Despite all of the punch lines, New Jersey is known as the Garden State for a reason. And while everyone says this about their state, New Jersey is, simply put, gorgeous, full of incredible icons and hidden gems that all make for wonderful places to walk a dog.
Over time, every dog owner will develop their own shortlist of the “The Best Walks Ever.” That will of course depend on the age, breed, and athleticism of their dog. So, we decided to ask Robert Thomas from Marvelous Dogs what his favorite places are to walk a dog in New Jersey. These walks are five of his favorites, and they will hopefully be equally accessible and delightful for every dog and their owner
1. Palisades Interstate Park
The Palisades are a strong contender for the most beautiful spot in New Jersey, and any walk through this park is sure to show them off to their best advantage. They are also close enough to New York City that even urban dwellers can make a day trip there. Featuring an impressive array of cliffs, steeps, and drop-offs, anyone bringing their dog to this park can expect spectacular views, but should also be sure to keep their dog on leash and on the trail. Wandering at the Palisades might be fun, but it can also have very painful and sometimes tragic consequences.
One of the great things about the park as a place to walk your dog is that the trails cover a variety of skill levels, from easy and relatively flat to steep and rugged terrain. This means that not only is the park accessible for all skill levels of hikers and all ages and sizes of dogs, it can also continue to be one of your favorite walking spots, even as your dog’s needs and abilities change with age or injury.
2. Morristown National Historic Park
This historical site in North Jersey features 27 miles of trails that wind their way through the 1779-1780 winter encampment of George Washington and the Continental Army. While your dog is enraptured by the sights, sounds, and squirrels of the Great Outdoors, history buffs can keep themselves occupied by reading about historical events and viewing the remnants of 1,000 soldiers’ huts that still stand. People visiting without their dogs can also check out the historical museum and fine art photography exhibition on site. The park will appease walkers of a variety of skill levels, but you should not expect anything with the steepness or difficulty of the Palisades trails described above.

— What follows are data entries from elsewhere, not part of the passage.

/-- What a job writes once its texels are read (R276, R286). -/
def jobWrites (i : Instr) (j : SampleJob) (texels : List (Option (List Byte) × Nat)) : List RegWrite :=
  let value (c : Nat) := channelValue j.fmt j.chans j.border texels j.shift c
  match i with
  | .sample f => ((List.range 4).filter fun c => f.ctl.getLsbD (4 + c)).flatMap fun c => destReg f.dbase c j.lane (value c)
  | .sampleN f =>
    let y := evaluate j.net ((List.range j.chans).map value)
    (List.range y.length).flatMap fun k => destReg f.dbase k j.lane (y.getD k 0)
  | .gather f => (List.range texels.length).flatMap fun k =>
      destReg f.dbase k j.lane (channelValue j.fmt j.chans j.border [((texels.getD k (none, 0)).1, 1)] 0
        (f.ctl.extractLsb' 0 6).toNat)
  | _ => []

/-- SAMPLE.N waits while the core's dot array is lent, and until every queued MMA.SA of the core has completed (R260,
R287). -/
def State.arrayLent (s : State) (core : Nat) (i : Instr) : Bool :=
  match i with
  | .sampleN _ => decide (SMap.get 0 s.lends core ≠ 0) || s.matOps.any fun o => o.sampler && o.core == core
  | _ => false

/-- The network image with which a job runs: the one that it has, or, after a parity error, the core's copy or a new fill (R478). -/
def State.jobNet (s : State) (core : Nat) (dom : BitVec 16) (i : Instr) (j : SampleJob) : FillOut :=
  let neural := match i with
    | .sampleN _ => true
    | _ => false
  if !neural || !j.net.isEmpty then .done j.net
  else
    match s.image? core (imageKey dom.toNat j.netRef) with
    | some x => .done x.bytes
    | none => s.fillImage core dom.toNat j.netRef (some j.chans)

/-- Try one lane whose network image is in hand: its texels' granules, translation and poison, then its result (R273, R287,
R462). -/
def State.runJob (s : State) (w : Who) (dom : BitVec 16) (i : Instr) (j : SampleJob) : AccOut :=
  let accs := j.accs dom
  let places := accs.flatMap fun a => match a.tgt with
    | .byte off => (List.range a.size).map fun k => s.addrOf dom.toNat a.entry (off + k)
    | _ => []
  if accs.any s.unreadable then .late s .uncorrectable
  else if accs.any fun a => (s.accPlace a).isNone then
    if accs.any s.accFails then .late s .residency
    else .wait (accs.foldl (fun s a => (s.requestAcc (dieOf w.core) w.launch a).noteUse w a true) s)
  else if s.noTranslation dom.toNat false places then .late s .translation
  else if places.any (s.texelBad w.core) then .late s .uncorrectable
  else if s.arrayLent w.core i then .wait s
  else
    let s := accs.foldl (fun s a => s.noteUse w a false) s
    let r := s.readTexels w.core dom.toNat j
    .done r.1 (jobWrites i j r.2)

/-- Try one lane, after the refill of its network image where one is needed (R287, R478). DESIGN CHOICE (log 136): a refill that
fails validation is a late condition with cause 0x13. -/
def State.tryJob (s : State) (w : Who) (dom : BitVec 16) (i : Instr) (j : SampleJob) : AccOut :=
  match s.jobNet w.core dom i j with
  | .wait needs =>
    if s.needsFail needs then .late s .residency else .wait (s.requestNeeds (dieOf w.core) (some w.launch) needs)
  | .fail c => .late s (if c = 0x13 then .network else .uncorrectable)
  | .done net =>
    let s := if j.net.isEmpty && !net.isEmpty then s.cacheImage w.core dom j.netRef net else s
    s.runJob w dom i { j with net := net }
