-- ==== Sys2Proof/Machine/Matrix.lean ====
section
/-!
DEFINITION. Class 0x8: issue of matrix operations, the claim of the accumulators (R53), crossbar steps (R251, R252),
BLOAD and the drains (R256, R258, R259), lending (R260), and the completion of operations (R250, R473, R474).
-/

namespace Sys2Proof.Machine

/-! ## Claim and queue -/

/-- Quadrant q of core c as a key (R53, R242). -/
def Env.quad (e : Env) : Nat := 4 * e.core + e.wave.no % 4

/-- The wave that holds the quadrant's accumulator claim, if one does. -/
def State.claimant (s : State) (e : Env) : Option Nat := s.claims.find? e.quad

/-- Claim the quadrant's tiles for the wave, or hold while another wave has them (R53). -/
def Env.withClaim (e : Env) (s : State) (go : State → Act) : Act :=
  match s.claimant e with
  | some wk => if wk = e.wk then go s else .hold s .again
  | none =>
    go { s.modWave e.wk (fun w => { w with claim := true }) with claims := s.claims.insert e.quad e.wk }

/-- The quadrant key of an operation, none for one on the sampler array. -/
def State.opQuad (s : State) (o : MatOp) : Option Nat :=
  if o.sampler then none else (s.waves.find? o.wave).map fun w => 4 * o.core + w.no % 4

/-- Entries in use in a quadrant's matrix queue (R241). -/
def State.queueUsed (s : State) (quad : Nat) : Nat := (s.matOps.filter fun o => s.opQuad o == some quad).length

/-- Entries in use in a core's queue of MMA.SA operations (R261). -/
def State.samplerUsed (s : State) (core : Nat) : Nat :=
  (s.matOps.filter fun o => o.sampler && decide (o.core = core)).length

/-- An operation with what it captures at issue (R249). -/
def Env.matOp (e : Env) (i : Instr) : MatOp :=
  { wave := e.wk, core := e.core, batch := e.wave.openBatch, instr := i, pc := e.pc, dom := e.wave.dom, lanes := e.lanes,
    vregs := e.wave.v, sregs := [], shared := none, ref := 0, entry := noEntry, coords := [], sampler := false, waited := false }

/-- Put an operation into its queue, or hold while all 8 entries are taken (R241, R261). -/
def Env.enqueue (e : Env) (s : State) (o : MatOp) : Act :=
  let used := if o.sampler then s.samplerUsed e.core else s.queueUsed e.quad
  if 8 ≤ used then .hold s .again else .writes { s with matOps := s.matOps ++ [o] } [] .none

/-- A tile operation: claim, then queue. -/
def tileOp (i : Instr) (change : Env → MatOp → MatOp) (e : Env) (s : State) : Act :=
  e.withClaim s fun s => e.enqueue s (change e (e.matOp i))

/-! ## Shared-B mode (R251, R252) -/

/-- The wave keys of the wave's B group (R242). -/
def Env.groupKeys (e : Env) : List Nat := (List.range 4).map fun q => e.wk - e.wave.no % 4 + q

/-- A wave's entry in the shared steps. -/
def State.stepOf (s : State) (wk : Nat) : Option SharedB := s.sharedB.find? fun x => x.wave == wk

/-- Take a wave's entry out of the shared steps. -/
def State.dropStep (s : State) (wk : Nat) : State := { s with sharedB := s.sharedB.filter fun x => x.wave != wk }

/-- Mark the entries of waves. -/
def State.markSteps (s : State) (wks : List Nat) (st : StepStatus) : State :=
  { s with sharedB := s.sharedB.map fun x => if wks.contains x.wave then { x with status := st } else x }

/-- ITYPE and SHAPE of an MMA. -/
def stepShape : Instr → Ty × BitVec 5
  | .mma f => (f.ity, f.shape)
  | _ => (.s32, 0)

/-- The shared B of a step: column j is lane j of the B registers of wave j / 8 of the group (R251). -/
def sharedColumns (ops : List MatOp) : SMap Word :=
  (List.range 128).foldl (fun m r => (List.range 32).foldl (fun m j =>
    match ops[j / 8]? with
    | some o =>
      match o.instr with
      | .mma f =>
        if r < rowRegs f.ity f.shape.toNat then SMap.set 0 m (96 * r + j) (SMap.get 0 o.vregs (96 * (regNo f.bbase + r) + j)) else m
      | _ => m
    | none => m) m) []

/-- Start a step: each wave's MMA enters its quadrant's queue with the shared B. -/
def State.startStep (s : State) (keys : List Nat) : State :=
  let ops := keys.filterMap fun k => (s.stepOf k).map fun x => x.op
  let b := sharedColumns ops
  { s.markSteps keys .started with matOps := s.matOps ++ ops.map fun o => { o with shared := some b } }

/-- A `.shb` MMA (R251): it waits until the four waves of its group have issued the step; then its operation is queued
and it issues. A mismatch, or a wave of the group that has ended, is cause 0x10 with the step number (R252). -/
def sharedMma (f : XFmt) (e : Env) (s : State) : Act :=
  let step := e.wave.sharedStep
  let tval : DWord := BitVec.ofNat 64 (2 ^ 63 + step % 2 ^ 32)
  match s.stepOf e.wk with
  | some ⟨_, _, _, .started⟩ =>
    .writes ((s.dropStep e.wk).modWave e.wk fun w => { w with sharedStep := step + 1 }) [] .none
  | some ⟨_, _, _, .failed⟩ => .trapIn (s.dropStep e.wk) 0x10 tval
  | _ =>
    e.withClaim s fun s =>
      let t := { s.dropStep e.wk with sharedB := (s.dropStep e.wk).sharedB ++ [⟨e.wk, step, e.matOp (.mma f), .waiting⟩] }
      if e.groupKeys.any fun k => (s.waves.find? k).isNone then .trapIn (s.dropStep e.wk) 0x10 tval
      else
        let here := e.groupKeys.filterMap fun k => (t.stepOf k).bind fun x => if x.step = step then some x else none
        if here.length < 4 then .hold t .sharedB
        else if here.any fun x => stepShape x.op.instr != (f.ity, f.shape) then
          .trapIn ((t.markSteps e.groupKeys .failed).dropStep e.wk) 0x10 tval
        else if here.any fun x => 8 ≤ t.queueUsed (4 * x.op.core + x.wave % 4) then .hold t .again
        else
          let t := t.startStep e.groupKeys
          .writes ((t.dropStep e.wk).modWave e.wk fun w => { w with sharedStep := step + 1 }) [] .none

/-! ## Issue of tile operations -/

/-- MMA (R247), shared or not. -/
def execMma (f : XFmt) : State → Host.Outcome State Fault Refusal :=
  issue (.mma f) fun e s => if f.mode.getLsbD 0 then sharedMma f e s else tileOp (.mma f) (fun _ o => o) e s

/-- MMA.GRP (R253). -/
def execMmaGrp (f : XFmt) : State → Host.Outcome State Fault Refusal :=
  issue (.mmaGrp f) (tileOp (.mmaGrp f) fun e o => { o with sregs := [lowWord (e.read .z32 f.sop e.first)] })
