-- ==== Sys2Proof/Machine/Copy.lean ====
section
/-!
DEFINITION. Class 0x7: copies and batches (R215 to R218), and the copy engine.
-/

namespace Sys2Proof.Machine

/-! ## Checks at issue (R216) -/

/-- A scratchpad range (R205 without the alignment test). -/
def Env.copyScratch (e : Env) (a n : Nat) : Except (Nat × DWord) (Nat × Nat) :=
  if e.launch.scratch < a + n then .error (0x05, BitVec.ofNat 64 a) else .ok (e.wave.wg, a)

/-- An object of a COPYT: its range, or for a tensor its coordinates and that its elements do not end before n bytes. -/
def Env.copySide (e : Env) (s : State) (ref : DWord) (need : BitVec 4) (rule : KindRule) (cs : List Nat) (n : Nat) :
    Except (Nat × DWord) ObjEntry :=
  if (s.entryFor e.core e.dom (refIndex ref)).kind = 1 then
    match s.checkObject e.core e.dom ref need .tensor 0 0 with
    | .error c => .error (c, ref)
    | .ok entry =>
      let t := s.tensor entry
      let size := etypeNibbles t.etype / 2
      if !t.inside cs ∨
          (size ≠ 0 ∧ t.dim 0 * t.dim 1 * t.dim 2 * t.dim 3 < t.linear cs + (n + size - 1) / size) then .error (0x05, ref)
      else .ok entry
  else e.copyRange s ref need rule n

/-- A copy that has passed its checks. -/
def Env.copyOf (e : Env) (i : Instr) (scope : BitVec 3) (n : Nat) : Copy :=
  { wave := e.wk, slices := e.who.slices, core := e.core, batch := e.wave.openBatch, instr := i, pc := e.pc, dom := e.wave.dom,
    srcRef := 0, srcEntry := noEntry, srcScratch := none, dstRef := 0, dstEntry := noEntry, dstScratch := none,
    coords := [], bytes := n, scope := scope, lines := 0, waited := false }

/-- Issue a checked copy: it waits for a parked access of its slices, and for one of the core's 64 entries (R216). -/
def Env.startCopy (e : Env) (i : Instr) (s : State) (c : Copy) : Act :=
  if c.bytes = 0 ∨ 65536 < c.bytes then .trap 0x40 (illegalVal i.word 0x27)
  else
    match e.awaits s e.frag.slices with
    | some w => .hold s w
    | none =>
      if 64 ≤ (s.copies.filter fun x => decide (x.core = e.core) && s.onCore x.wave).length then .hold s .again
      else
        let refs := (if c.srcScratch.isSome then [] else [c.srcRef]) ++ (if c.dstScratch.isSome then [] else [c.dstRef])
        .writes { s.fillRefs e.core e.dom refs with copies := s.copies ++ [c] } [] .none

/-- COPY (R216). -/
def execCopy (f : MFmt) : State → Host.Outcome State Fault Refusal :=
  issue (.copy f) fun e s =>
    let n := e.readZ f.index e.first
    let src := e.readRef f.ref e.first
    let dst := e.readRef f.data e.first
    match bothOk (e.copyRange s src needR .load n) (e.copyRange s dst needW .store n) with
    | .error (c, v) => .trap c v
    | .ok (se, de) =>
      e.startCopy (.copy f) s
        { e.copyOf (.copy f) f.scope n with srcRef := src, srcEntry := se, dstRef := dst, dstEntry := de }

/-- COPYIN (R216). -/
def execCopyin (f : MFmt) : State → Host.Outcome State Fault Refusal :=
  issue (.copyin f) fun e s =>
    let n := e.readZ f.index e.first
    let src := e.readRef f.immOp e.first
    match bothOk (e.copyRange s src needR .load n) (e.copyScratch (e.readZ f.data e.first) n) with
    | .error (c, v) => .trap c v
    | .ok (se, d) =>
      e.startCopy (.copyin f) s
        { e.copyOf (.copyin f) f.scope n with srcRef := src, srcEntry := se, dstScratch := some d }

/-- COPYOUT (R216). -/
def execCopyout (f : MFmt) : State → Host.Outcome State Fault Refusal :=
  issue (.copyout f) fun e s =>
    let n := e.readZ f.index e.first
    let dst := e.readRef f.immOp e.first
    match bothOk (e.copyScratch (e.readZ f.ref e.first) n) (e.copyRange s dst needW .store n) with
    | .error (c, v) => .trap c v
    | .ok (a, de) =>
      e.startCopy (.copyout f) s
        { e.copyOf (.copyout f) f.scope n with srcScratch := some a, dstRef := dst, dstEntry := de }

/-- COPYT (R216, R450): one of the two objects is a tensor without tag 5 and without 4-bit elements, whose element
size the instruction names; the elements lie within it. -/
def execCopyt (f : MFmt) : State → Host.Outcome State Fault Refusal :=
  issue (.copyt f) fun e s =>
    let n := e.readZ f.index e.first
    let cs := e.coords f.immOp e.first
    let src := e.readRef f.ref e.first
    let dst := e.readRef f.data e.first
    match bothOk (e.copySide s src needR .load cs n) (e.copySide s dst needW .store cs n) with
    | .error (c, v) => .trap c v
    | .ok (se, de) =>
      if (se.kind = 1) = (de.kind = 1) then .trap 0x07 src
      else
        let (te, tref) := if se.kind = 1 then (se, src) else (de, dst)
        let t := s.tensor te
        let size := etypeNibbles t.etype / 2
        if t.layout = 5 ∨ size = 0 ∨ !sizeFits t.etype f.size then .trap 0x07 tref
        else if n % size ≠ 0 then .trap 0x40 (illegalVal (Instr.copyt f).word 0x27)
        else
          e.startCopy (.copyt f) s
            { e.copyOf (.copyt f) f.scope n with srcRef := src, srcEntry := se, dstRef := dst, dstEntry := de,
                                                 coords := cs }

/-! ## Batches (R217, R218) -/

/-- BATCH: close the open batch; with 16 batches open the fragment holds (R217). -/
def execBatch (f : YFmt) : State → Host.Outcome State Fault Refusal :=
  issue (.batch f) fun e s =>
    if e.wave.batchClosed - e.wave.batchDone = 16 then .hold s .again
    else .writes ((s.modWave e.wk fun w => { w with batchClosed := w.batchClosed + 1 }).updateBatches e.wk) [] .none

/-- The batch number a WAITB waits for: its operand, or CLOSED where the operand lies ahead (R218). -/
def Env.batchTarget (e : Env) (f : YFmt) : Word :=
  match e.frag.wait with
  | .batch n _ => n
  | _ =>
    let n : Word := lowWord (e.read .z32 f.op1 e.first)
    if 2 ^ 31 ≤ (e.wave.batchClosed - n).toNat then e.wave.batchClosed else n

/-- Bits of the scope in a wait instruction. -/
def batchScope (f : YFmt) : BitVec 3 := f.imm.extractLsb' 0 3

/-- WAITB (R218): hold until DONE reaches the number, then acquire. -/
def execWaitb (f : YFmt) : State → Host.Outcome State Fault Refusal :=
  issue (.waitb f) fun e s =>
    let n := e.batchTarget f
    if (e.wave.batchDone - n).toNat < 2 ^ 31 then .writes (s.acquireAct e.core (batchScope f)) [] .none
    else .hold s (.batch n (batchScope f))

/-- WAITBN (R218): hold until at most n batches are open, then acquire. -/
def execWaitbn (f : YFmt) : State → Host.Outcome State Fault Refusal :=
  issue (.waitbn f) fun e s =>
    let n : Word := BitVec.ofNat 32 (fieldOf f.imm 4 8)
    if (e.wave.batchClosed - e.wave.batchDone).toNat ≤ n.toNat then
      .writes (s.acquireAct e.core (batchScope f)) [] .none
    else .hold s (.batchN n (batchScope f))

/-- BQUERY (R218). -/
def execBquery (f : YFmt) : State → Host.Outcome State Fault Refusal :=
  issue (.bquery f) fun e s =>
    let x := if f.imm.getLsbD 0 then e.wave.batchDone else e.wave.batchClosed
    .writes s (writeTo .z32 f.op1 e.first (x.zeroExtend 64)) .none

/-! ## The copy engine (R216, R365) -/

/-- Bytes of an element of a tensor that a COPYT moves. -/
def State.elemSize (s : State) (e : ObjEntry) : Nat := max 1 (etypeNibbles (s.tensor e).etype / 2)

/-- One side of a copy is the tensor of a COPYT. -/
def Copy.isTensor (c : Copy) (e : ObjEntry) : Bool := !c.coords.isEmpty && decide (e.kind = 1)

/-- The address of byte i of one side of a copy, or none while it must wait. -/
def State.copyPlace (s : State) (c : Copy) (ref : DWord) (e : ObjEntry) (i : Nat) : Option Nat :=
  if c.isTensor e then
    let t := s.tensor e
    let x := t.coordsAt (t.linear c.coords + i / s.elemSize e)
    (s.elemAddr c.dom.toNat e (x.getD 0 0) (x.getD 1 0) (x.getD 2 0) (x.getD 3 0)).map fun p => p.1 + i % s.elemSize e
  else if s.converting e then none
  else s.residentAddr c.dom.toNat e (refOffset ref + i) 1

/-- Granules that byte i of one side of a copy still needs. -/
def State.copyMissing (s : State) (c : Copy) (ref : DWord) (e : ObjEntry) (i : Nat) : List Need :=
  if c.isTensor e then
    let t := s.tensor e
    s.elemMissing c.dom.toNat (refIndex ref) e [t.coordsAt (t.linear c.coords + i / s.elemSize e)]
  else s.missing c.dom.toNat (refIndex ref) e (refOffset ref + i) 1

/-- The byte offset of byte i of one side of a copy, for the use order and the ranges. -/
def State.copyOffset (s : State) (c : Copy) (ref : DWord) (e : ObjEntry) (i : Nat) : Nat :=
  if c.isTensor e then
    let t := s.tensor e
    let x := t.coordsAt (t.linear c.coords + i / s.elemSize e)
    t.nibble t.layout (x.getD 0 0) (x.getD 1 0) (x.getD 2 0) (x.getD 3 0) / 2 + i % s.elemSize e
  else refOffset ref + i

/-- Where a copy's destination begins within a 128-byte line; the elements of a tensor are counted from 0 on (R365). -/
def Copy.start (c : Copy) : Nat :=
  match c.dstScratch with
  | some (_, a) => a % 128
  | none => if c.isTensor c.dstEntry then 0 else refOffset c.dstRef % 128

/-- The number of a copy's destination lines. -/
def Copy.lineCount (c : Copy) : Nat := (c.start + c.bytes + 127) / 128

/-- The bytes of the copy that lie in its destination line j. -/
def Copy.bytesOf (c : Copy) (j : Nat) : List Nat :=
  let first := 128 * j - c.start
  (List.range (min c.bytes (128 * (j + 1) - c.start) - first)).map (first + ·)

/-- Source and destination may overlap: the engine then carries the copy out at once (R216, R365). -/
def State.copyOverlaps (s : State) (c : Copy) : Bool :=
  match c.srcScratch, c.dstScratch with
  | none, none =>
    let frames (ref : DWord) (e : ObjEntry) : List Nat :=
      (granulesOf (refOffset ref) c.bytes).map fun g => s.addrOf c.dom.toNat e (65536 * g)
    decide (refIndex c.srcRef = refIndex c.dstRef) ||
      (c.coords.isEmpty && (frames c.srcRef c.srcEntry).any fun a => (frames c.dstRef c.dstEntry).contains a)
  | _, _ => false

/-- A byte of a copy: its index, the addresses of its source and destination, 0 for a scratchpad's. -/
def State.copyByte (s : State) (c : Copy) (i : Nat) : Option (Nat × Nat × Nat) :=
  let side (scratch : Option (Nat × Nat)) (ref : DWord) (e : ObjEntry) : Option Nat :=
    if scratch.isSome then some 0 else s.copyPlace c ref e i
  match side c.srcScratch c.srcRef c.srcEntry, side c.dstScratch c.dstRef c.dstEntry with
  | some p, some q => some (i, p, q)
  | _, _ => none

/-- Granules that bytes of a copy still need. -/
def State.copyNeeds (s : State) (c : Copy) (is : List Nat) : List Need :=
  (is.flatMap fun i =>
    (if c.srcScratch.isSome then [] else s.copyMissing c c.srcRef c.srcEntry i) ++
      (if c.dstScratch.isSome then [] else s.copyMissing c c.dstRef c.dstEntry i)).eraseDups

/-- Note a copy's accesses for the use order and the ranges of its launch (R192, R193). -/
def State.noteCopy (s : State) (c : Copy) (is : List Nat) : State :=
  let note (s : State) (scratch : Option (Nat × Nat)) (ref : DWord) (e : ObjEntry) : State :=
    if scratch.isSome then s
    else s.noteOffsets (s.launchOf c.wave) c.dom.toNat (refIndex ref) (is.map (s.copyOffset c ref e)) c.waited
  note (note s c.srcScratch c.srcRef c.srcEntry) c.dstScratch c.dstRef c.dstEntry

/-- Write bytes of a copy, each with its index, to its destination: scratchpad bytes, or memory with the poison that
their sources carry (R462). -/
def State.copyOut (s : State) (c : Copy) (xs : List ((Nat × Nat × Nat) × Byte)) (bad : List Nat) : State :=
  match c.dstScratch with
  | some (g, a) => xs.foldl (fun s x => s.setScratch g (a + x.1.1) x.2) s
  | none => s.engineWrite c.core (xs.map fun x => (x.1.2.2, x.2)) bad

/-- Carry out lines of a copy whose bytes can be had; their sources are read before anything is written (R216). -/
def State.copyLines (s : State) (c : Copy) (xs : List (Nat × Nat × Nat)) : State :=
  let byte (x : Nat × Nat × Nat) : Byte :=
    match c.srcScratch with
    | some (g, a) => s.scratchByte g (a + x.1)
    | none => s.portByte (dieOf c.core) x.2.1
  let bad := if c.srcScratch.isSome then [] else (xs.filter fun x => s.portPoisoned (dieOf c.core) x.2.1).map fun x => x.2.2
  (s.copyOut c (xs.map fun x => (x, byte x)) bad).noteCopy c (xs.map fun x => x.1)

/-- Bytes of a copy lie where its objects cannot be read (R454, R471). -/
def State.copyUnreadable (s : State) (c : Copy) (is : List Nat) : Bool :=
  (c.srcScratch.isNone && s.objectUnreadable c.srcEntry (is.map (s.copyOffset c c.srcRef c.srcEntry))) ||
    (c.dstScratch.isNone && s.objectUnreadable c.dstEntry (is.map (s.copyOffset c c.dstRef c.dstEntry)))

/-- COPY_COMPLETE: after the earlier accesses of its slices a copy carries out every line whose bytes can be had, at once
where source and destination overlap. With its last line its writes are performed at its scope, and its batch may
complete (R216, R217, R365). Needed granules are asked for; one that fails kills the launch (R458). A copy of a
workgroup that is not on a core waits. -/
def execCopyComplete (n : Nat) (s : State) : Host.Outcome State Fault Refusal :=
  match s.copies[n]? with
  | none => .next s
  | some c =>
    if !s.onCore c.wave then .next s
    else
      let left := (List.range c.lineCount).filter fun j => !c.lines.getLsbD j
      let met := left.map fun j => (j, (c.bytesOf j).map (s.copyByte c))
      let whole (x : Nat × List (Option (Nat × Nat × Nat))) : Bool := x.2.all fun b => b.isSome
      let ready := if s.copyOverlaps c && !met.all whole then [] else met.filter whole
      let xs := (ready.flatMap fun x => x.2).filterMap fun b => b
      if s.copyUnreadable c (left.flatMap c.bytesOf) then .next (s.engineDamage c.wave c.pc)
      else if (c.srcScratch.isNone && s.noTranslation c.dom.toNat false (xs.map fun x => x.2.1)) ||
          (c.dstScratch.isNone && s.noTranslation c.dom.toNat true (xs.map fun x => x.2.2)) then
        .next (s.engineKill c.wave c.pc 9 0x08)
      else
        let s := s.drainStores (ofSlices c.wave c.slices)
        if c.dstScratch.isSome && c.srcScratch.isNone && xs.any fun x => s.portPoisoned (dieOf c.core) x.2.1 then .next (s.engineDamage c.wave c.pc)
        else
          let t := s.copyLines c xs
          if ready.length = left.length then
            .next ({ t.releaseAct c.core c.scope with copies := t.copies.eraseIdx n }.updateBatches c.wave)
          else
            let c' := { c with lines := ready.foldl (fun m x => m ||| BitVec.ofNat 513 (2 ^ x.1)) c.lines, waited := true }
            let needs := t.copyNeeds c (left.flatMap c.bytesOf)
            if s.needsFail needs then .next (s.engineKill c.wave c.pc 9 0x06)
            else .next (State.requestNeeds { t with copies := t.copies.set n c' } (dieOf c.core) (t.launchOf c.wave) needs)

end Sys2Proof.Machine
end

3. Mountain Lakes Nature Preserve
This nature preserve features nine miles of trail located right in Princeton, New Jersey, but it does not feel like it. Highlights of a walk in this stunning park include the peaceful old-growth forests and the bubbling brooks that your dog will love to splash in and try to drink from. A muddy dog is a happy dog. These trails are especially well-suited to more casual walkers or anyone looking for a tranquil afternoon stroll. The longest trail is still only about two miles long, and visitors can expect relatively flat, gentle terrain that will be easy on the joints of both humans and canines.
4. Estell Manor Park
The 27 miles of trails in this Jersey Shore park are both stunning and somewhat unusual. Bordered by the South River and cutting through swamps and marshes, these trails are sandy and will take you through a gorgeous coastal forest and unique cedar swamp. Another feature of the park is the Swamp Trail Boardwalk, almost two miles of elevated boardwalk that passes some of the most interesting sites in the park. While most of the trails here are flat and relatively easy, the wet terrain does mean they can get muddy; visitors should be sure to bring good boots and a towel for their dog.
5. Blueberry Hill Trail
This South Jersey trail system will give you the best of both worlds, with a rural, woodsy walk that culminates (on a clear day) in a breathtaking view of the Philadelphia skyline. That walk is less than half a mile by the most direct route, but there are more than three miles of trails in the system to explore, including paved, gravel, and dirt paths. Another point of interest to check out is the remains of an abandoned radar station from the 1950s. Dog walkers should keep an eye out for bicyclists on the narrower trails, but the trails make for a relatively easy walk, although there are steps up to the final Philadelphia vista. This is also another walk that winds through some wetlands, so visitors should be prepared for mud and potential washouts.
These are, of course, only a few of the many incredible walks and hikes that a dog might love to explore in New Jersey. While they are some of our (and our dogs’) favorites, everyone’s needs, preferences, and dogs are different, and one of the best things about New Jersey is there are so many dog-friendly parks, hikes, and trail systems that it is hard to go wrong if you just pick one and decide to go on a grand adventure. As long as you remember your hiking safety, pack for the weather, charge your phone, and bring a map, you and your dog will almost certainly have a great time—or at least a good story.